• [INPUT MATERIAL]
-- ==== Sys2Proof/Machine/Tally.lean ====
section
/-! DEFINITION. Tallies and their random draws (09), and export: IPFIX data records, messages, the staging store and the
templates. -/

namespace Sys2Proof.Machine

/-! ### Random draws (R299, R300) -/

/-- `s` with other flow tables. -/
def State.withFlow (s : State) (x : Flow) : State := { s with flow := x }

/-- State of a pipe's generator; never zero (R299).
(DESIGN CHOICE: log entry 3.) -/
def State.rng (s : State) (p : Nat) : Word64 := s.flow.rng.getD p 1

/-- Set a pipe's generator (R301). -/
def setRng (p : Nat) (x : Word64) (s : State) : State :=
  s.withFlow { s.flow with rng := NMap.set 1 s.flow.rng p x }

/-- One draw: the low 32 bits of the advanced state (R299). -/
def drawRng (p : Nat) (s : State) : Nat × State :=
  let x := xorshift (s.rng p)
  (x.toNat % 2 ^ 32, setRng p x s)

/-! ### Tallies (R294 to R297) -/

/-- The saturated tally. -/
def tallyMax : Nat := 0xFFFFFFFF

/-- The halvings of R296: exponent, mantissa; the tally and whether it saturated. -/
def tallyNorm (p : Nat) : Nat → Nat → Nat → State → (Nat × Bool) × State
  | 0, _, _, s => ((tallyMax, true), s)
  | fuel + 1, e, m, s =>
    if m < 2 ^ 27 then ((e * 2 ^ 27 + m, false), s)
    else if 31 ≤ e then ((tallyMax, true), s)
    else if m % 2 = 1 then
      let (r, s) := drawRng p s
      tallyNorm p fuel (e + 1) (m / 2 + r % 2) s
    else tallyNorm p fuel (e + 1) (m / 2) s

/-- Add an increment to a tally with a pipe's draws: the tally, and whether it has just saturated (R296, R297). -/
def tallyAdd (p t n : Nat) (s : State) : (Nat × Bool) × State :=
  if n = 0 ∨ t = tallyMax then ((t, false), s)
  else
    let e := t / 2 ^ 27
    let m := t % 2 ^ 27 + n / 2 ^ e
    let f := n % 2 ^ e
    if f = 0 then tallyNorm p 33 e m s
    else
      let (r, s) := drawRng p s
      tallyNorm p 33 e (if r % 2 ^ e < f then m + 1 else m) s

/-- The estimate of a tally (R302). -/
def tallyEstimate (t : Nat) : Nat := t % 2 ^ 27 * 2 ^ (t / 2 ^ 27)

/-! ### Endpoints of a record (R215, R216) -/

/-- LOW_ADDR, LOW_PORT, HIGH_ADDR and HIGH_PORT of a record, from its fore half or, for IPv6, its aft half. -/
def recordEnds (r : Fore) (aft : List Byte) : (Nat × Nat) × (Nat × Nat) :=
  if r.family6 then ((leAt aft 0 16, leAt aft 32 2), (leAt aft 16 16, leAt aft 34 2))
  else ((r.keyBits % 2 ^ 32, bitsOf r.keyBits 47 32), (bitsOf r.keyBits 79 48, bitsOf r.keyBits 95 80))

/-- An action enable of a record, by its bit in the ACTIONS byte: 7 XLATE, 6 BALANCE, 5 FILTER, 4 TOLL, 3 HAIRPIN,
0 INSIDE_LOW (R252). -/
def Fore.act (r : Fore) (i : Nat) : Bool := bitOf r.actions i

/-- XKIND (R252). -/
def Fore.xkind (r : Fore) : Nat := bitsOf r.actions 2 1

/-- Low and high endpoint after translation (R305). -/
def State.translatedEnds (s : State) (r : Fore) (aft : List Byte) : (Nat × Nat) × (Nat × Nat) :=
  let (lo, hi) := recordEnds r aft
  if !r.act 7 then (lo, hi)
  else
    let mine : Nat × Nat := if r.xkind = 1 then (leAt aft 36 16, if r.act 0 then lo.2 else hi.2)
      else (s.get Obj.publicAddr (r.xlate / 2 ^ 20), bitsOf r.xlate 19 4)
    let (lo, hi) := if r.act 0 then (mine, hi) else (lo, mine)
    if r.act 3 then
      let resp := (s.get Obj.publicAddr (r.balance / 2 ^ 20), bitsOf r.balance 19 4)
      if r.initLow then (lo, resp) else (resp, hi)
    else (lo, hi)

/-! ### Data records (R305, R306) -/

/-- Full device time in ms. -/
def State.nowMs (s : State) : Nat := s.nowNs / 1000000

/-- The data record of a flow record (R305, R306). -/
def State.dataRecord (s : State) (p : Nat) (r : Fore) (aft : List Byte) (reason : Nat) : List Byte :=
  let n := if r.family6 then 16 else 4
  let (lo, hi) := recordEnds r aft
  let (lo', hi') := s.translatedEnds r aft
  let (a, b) := if r.initLow then (lo, hi) else (hi, lo)
  let (a', b') := if r.initLow then (lo', hi') else (hi', lo')
  let t := s.nowMs
  let end_ := t - (t % 2 ^ 32 + 2 ^ 32 - r.lastSeen) % 2 ^ 32 - 1000 * s.get Obj.exportUtcOffsetS
  beBytes 8 ((r.hash * 256 + p) * 2 ^ 24 + r.slot) ++ beBytes 8 end_ ++ beBytes 8 (tallyEstimate r.tallyPackets) ++
  beBytes 8 (tallyEstimate r.tallyBytes) ++ beBytes 8 (tallyEstimate r.tallyErrored) ++
  beBytes n a.1 ++ beBytes n b.1 ++ beBytes n a'.1 ++ beBytes n b'.1 ++ beBytes 4 r.vrf ++
  beBytes 2 a.2 ++ beBytes 2 b.2 ++ (if r.family6 then [] else beBytes 2 a'.2 ++ beBytes 2 b'.2) ++
  beBytes 1 r.proto ++ beBytes 1 reason

/-- Field specifiers of a template: element and length. -/
def templateFields (v6 : Bool) : List (Nat × Nat) :=
  [(148, 8), (153, 8), (86, 8), (85, 8), (135, 8)] ++
  (if v6 then [(27, 16), (28, 16), (281, 16), (282, 16), (234, 4), (7, 2), (11, 2)]
   else [(8, 4), (12, 4), (225, 4), (226, 4), (234, 4), (7, 2), (11, 2), (227, 2), (228, 2)]) ++ [(4, 1), (136, 1)]

/-- The template set (R306): 132 bytes. -/
def templateSet : List Byte :=
  let one (id : Nat) (fs : List (Nat × Nat)) : List Byte :=
    beBytes 2 id ++ beBytes 2 fs.length ++ fs.flatMap fun f => beBytes 2 f.1 ++ beBytes 2 f.2
  beBytes 2 2 ++ beBytes 2 132 ++ one 256 (templateFields false) ++ one 257 (templateFields true)

/-! ### Messages (R307 to R310) -/

/-- A pipe's export engine. -/
def State.export_ (s : State) (p : Nat) : Export := s.exports.getD p {}

/-- Change a pipe's export engine. -/
def State.setExport (s : State) (p : Nat) (x : Export) : State :=
  let s := { s with exports := NMap.set {} s.exports p x }
  s.set Obj.exportStagedBytes p (x.staging.foldl (fun n m => n + m.1.length) 0)

/-- Data sets of a message: a new set where the family changes (R307). -/
def dataSets : List (Bool × List Byte) → List (Bool × List Byte)
  | [] => []
  | (v, b) :: rest => match dataSets rest with
    | (w, c) :: more => if v = w then (v, b ++ c) :: more else (v, b) :: (w, c) :: more
    | [] => [(v, b)]

/-- Bytes of the data sets. -/
def setsBytes (l : List (Bool × List Byte)) : List Byte :=
  (dataSets l).flatMap fun x => beBytes 2 (if x.1 then 257 else 256) ++ beBytes 2 (4 + x.2.length) ++ x.2

/-- An IPFIX message as it is closed (R307): seconds less the UTC offset, sets; its Sequence Number is put in when it is
written. -/
def State.message (s : State) (p utc : Nat) (sets : List Byte) : List Byte :=
  beBytes 2 10 ++ beBytes 2 (16 + sets.length) ++ beBytes 4 ((s.nowNs / 1000000000 + 2 ^ 32 - utc) % 2 ^ 32) ++
  [0, 0, 0, 0] ++ beBytes 4 (s.get Obj.activeDeviceId * 65536 + p) ++ sets

/-- A message with its Sequence Number: the data records written to the ring before it (R307). -/
def sequenced (seq : Nat) (m : List Byte) : List Byte := m.take 8 ++ beBytes 4 seq ++ m.drop 12

/-- Ring of a pipe's export (R101). -/
def exportRing (p : Nat) : Nat := 12 + p

/-- The export record of a message (R307). -/
def exportRecord (m : List Byte) (n lost : Nat) (templates : Bool) : List Byte :=
  leBytes 1 3 ++ leBytes 1 (2 * bit01 (lost != 0) + bit01 templates) ++ leBytes 2 (16 + m.length) ++
  leBytes 2 m.length ++ leBytes 2 n ++ leBytes 8 lost ++ m

/-- A message goes to the ring, or not: true where it went (R309).
(DEDUCED: log entry 45.) -/
def exportWrite (p : Nat) (m : List Byte × Nat × Bool) (s : State) : Bool × State :=
  let x := s.export_ p
  match produce (exportRing p) (exportRecord (sequenced x.seq m.1) m.2.1 x.lost m.2.2) s with
  | (true, s) =>
    let s := s.setExport p { s.export_ p with lost := 0, seq := (x.seq + m.2.1) % 2 ^ 32 }
    (true, (s.add Obj.exportRecords p m.2.1).bump Obj.exportMessages p)
  | (false, s) => (false, s)

/-- Size of a pipe's staging store (R309). -/
def stagingSize : Nat := 120 * 1048576

/-- Discarding for want of room in the staging store ends, where it had begun (R309). -/
def endDiscard (p : Nat) (s : State) : State :=
  let x := s.export_ p
  match x.discarding with
  | some n => raise Ev.exportStagingFull p 1 n (s.setExport p { x with discarding := none })
  | none => s

/-- A message goes to the back of the staging store, a burst for each 64 bytes, or is discarded where that is full
(R309). -/
def stageMessage (p : Nat) (m : List Byte × Nat × Bool) (s : State) : State :=
  let x := s.export_ p
  let staged := s.get Obj.exportStagedBytes p
  if staged + m.1.length ≤ stagingSize then
    endDiscard p (wantBurst .exporter true p (stagingOffset + staged) (s.setExport p { x with staging := x.staging ++ [m] })
      (ceilDiv m.1.length 64))
  else
    let s := if x.discarding.isNone then raise Ev.exportStagingFull p 0 0 s else s
    (s.setExport p { s.export_ p with lost := x.lost + m.2.1, discarding := some (x.discarding.getD 0 + m.2.1) }).add
      Obj.exportLost p m.2.1

/-- Queue a message: to the ring, to the staging store, or discarded where that is full (R309).
(DEDUCED: log entry 45.) -/
def exportQueue (p : Nat) (m : List Byte × Nat × Bool) (s : State) : State :=
  if s.ringPages (exportRing p) = 0 then s
  else if (s.export_ p).staging = [] then
    match exportWrite p m s with
    | (true, s) => endDiscard p s
    | (false, s) => stageMessage p m s
  else stageMessage p m s

/-- The message at the front of the staging store is read poisoned (R398); where in the store it lies is not stated,
so while a burst of the store is poisoned a free value says whether the message touches it. -/
def stagedPoison (p : Nat) (s : State) : Bool × State :=
  if s.poisonIn p stagingOffset stagingSize then
    let (v, s) := s.draw
    (v % 2 == 1, s)
  else (false, s)

/-- A message is discarded from the front of the staging store, its records counted as lost (R309, R398). -/
def loseStaged (p n : Nat) (rest : List (List Byte × Nat × Bool)) (s : State) : State :=
  let x := s.export_ p
  (s.setExport p { x with staging := rest, lost := x.lost + n }).add Obj.exportLost p n

/-- Messages leave the staging store while the ring has room (R309).
(DEDUCED: log entry 45.) -/
def drainStaging (p : Nat) : Nat → State → State
  | 0, s => s
  | fuel + 1, s => match (s.export_ p).staging with
    | [] => s
    | m :: rest => match stagedPoison p s with
      | (true, s) => drainStaging p fuel (loseStaged p m.2.1 rest s)
      | (false, s) => match exportWrite p m s with
        | (true, s) => drainStaging p fuel (wantBurst .exporter false p stagingOffset
            (s.setExport p { s.export_ p with staging := rest }) (ceilDiv m.1.length 64))
        | (false, s) => s

/-- Close the open message and queue it (R308).
(DEDUCED: log entry 45.) -/
def closeMessage (p utc : Nat) (s : State) : State :=
  let x := s.export_ p
  if x.open_ = [] then s
  else exportQueue p (s.message p utc (setsBytes x.open_), x.open_.length, false)
    (s.setExport p { x with open_ := [] })

/-- Queue a template message (R308). -/
def queueTemplate (p : Nat) (s : State) : State :=
  let s := s.setExport p { s.export_ p with templateAt := some s.time.ticks }
  exportQueue p (s.message p (s.get Obj.exportUtcOffsetS) templateSet, 0, true) s

/-- Export is on for a pipe (R304, R310). -/
def State.exports_ (s : State) (p : Nat) : Bool := s.get Obj.exportEnable == 1 && s.ringPages (exportRing p) != 0

/-- Build the data record of a flow record (R304, R308). -/
def buildRecord (p : Nat) (r : Fore) (aft : List Byte) (reason : Nat) (s : State) : State :=
  if !s.exports_ p then s
  else
    let b := (r.family6, s.dataRecord p r aft reason)
    let utc := s.get Obj.exportUtcOffsetS
    let fits := 16 + (setsBytes ((s.export_ p).open_ ++ [b])).length ≤ s.get Obj.exportMessageBytes
    let s := if fits then s else closeMessage p utc s
    let x := s.export_ p
    let s := s.setExport p { x with open_ := x.open_ ++ [b],
                                    openedAt := if x.open_ = [] then s.time.ticks else x.openedAt }
    if s.get Obj.exportFlushNs = 0 then closeMessage p utc s else s

/-- R308: EXPORT_FLUSH_NS runs out on the open message. -/
def execExportFlush (p : Pipe) (s : State) : Host.Outcome State Fault Refusal :=
  let x := s.export_ p.val
  .next (if x.open_ ≠ [] ∧ s.elapsed x.openedAt (s.get Obj.exportFlushNs) then
      closeMessage p.val (s.get Obj.exportUtcOffsetS) s
    else s)

/-- R308: a template message falls due. -/
def execExportTemplate (p : Pipe) (s : State) : Host.Outcome State Fault Refusal :=
  let period := s.get Obj.exportTemplatePeriodS
  let due := match (s.export_ p.val).templateAt with
    | some t => s.elapsed t (period * 1000000000)
    | none => true
  .next (if s.exports_ p.val && period != 0 && due then queueTemplate p.val s else s)

/-- The staging store and the open message are emptied without export (R310). -/
def emptyExport (p : Nat) (s : State) : State :=
  s.setExport p { s.export_ p with open_ := [], staging := [], templateAt := none }

/-- Switch-over of EXPORT_CONFIG (R308, R310); `old` is the state before the new values. -/
def applyExport (old : State) (s : State) : State :=
  (List.range 8).foldl (fun s p =>
    let s := closeMessage p (old.get Obj.exportUtcOffsetS) s
    if s.get Obj.exportEnable = 0 then emptyExport p s
    else if old.get Obj.exportEnable = 0 ∧ s.exports_ p then queueTemplate p s else s) s

end Sys2Proof.Machine
end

• [YOUR INSTRUCTIONS] What is needed is an exact copy of the lines above, from the one containing "def closeMessage (p" through the one containing "(R304, R310). -/", with nothing added.

• [ANSWER TO THIS TASK]
def closeMessage (p utc : Nat) (s : State) : State :=
  let x := s.export_ p
  if x.open_ = [] then s
  else exportQueue p (s.message p utc (setsBytes x.open_), x.open_.length, false)
    (s.setExport p { x with open_ := [] })

/-- Queue a template message (R308). -/
def queueTemplate (p : Nat) (s : State) : State :=
  let s := s.setExport p { s.export_ p with templateAt := some s.time.ticks }
  exportQueue p (s.message p (s.get Obj.exportUtcOffsetS) templateSet, 0, true) s

/-- Export is on for a pipe (R304, R310). -/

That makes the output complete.